We only have ACT iSTAT in hospital, and do not offer an equivalent ACT in the core lab. 

Do you compare all of your iSTATs to each other for 6 month method comparisons? Do you perform any kind of calibration verification or linearity studies? How do you validate a new handheld iSTAT ? 

Thanks,
Jake

7 Replies

ISTAT to ISTAT every 6 months by running 5 QC runs (of both levels) compared against each other.  
Coag tests are exempt from ARM verifications.

Ok, to clarify, you line all up all of your istats and run 5 QC runs of each level and compare them every six months. 

What is ARM verifications? I've never heard this term. Thanks!
Jake

We validate new iSTATs for ACT by drawing 5 donors and comparing the ACT result to a predicate iSTAT. We also complete a 5 day QC study (2 Levels, once a day for 5 days). 
We do not run Cal Ver material, but Eurotrol just came out with CueSee Coag that could be used.

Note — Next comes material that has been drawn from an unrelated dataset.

-- ==== Sys2Proof/Machine/Core.lean ====
section
/-! DEFINITION. The machine as the host runs it. -/

def Sys2Proof.core : Host.Core := { State := Sys2Proof.Machine.State, Fault := Sys2Proof.Machine.Fault, Refusal := Sys2Proof.Machine.Refusal, step := Sys2Proof.Machine.step, reset := Sys2Proof.Machine.State.reset }
end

Every 6 months:  compare one Hepline kit sample between the HMS Plus and the i-Stat, compare one sample of same lot # QC on every i-Stat.  When I worked at a hospital that didn't have another ACT method, I just did the QC comparison.

Replacement i-Stat:  run 2 replicates of 2 levels of QC on 2 days (ex. Day 1 = level 1 twice and level 2 twice, Day 2 = level 1 twice and level 2 twice), run 3 patient samples on the new analyzer and an existing analyzer and use the semi-annual method comparison criteria to evaluate.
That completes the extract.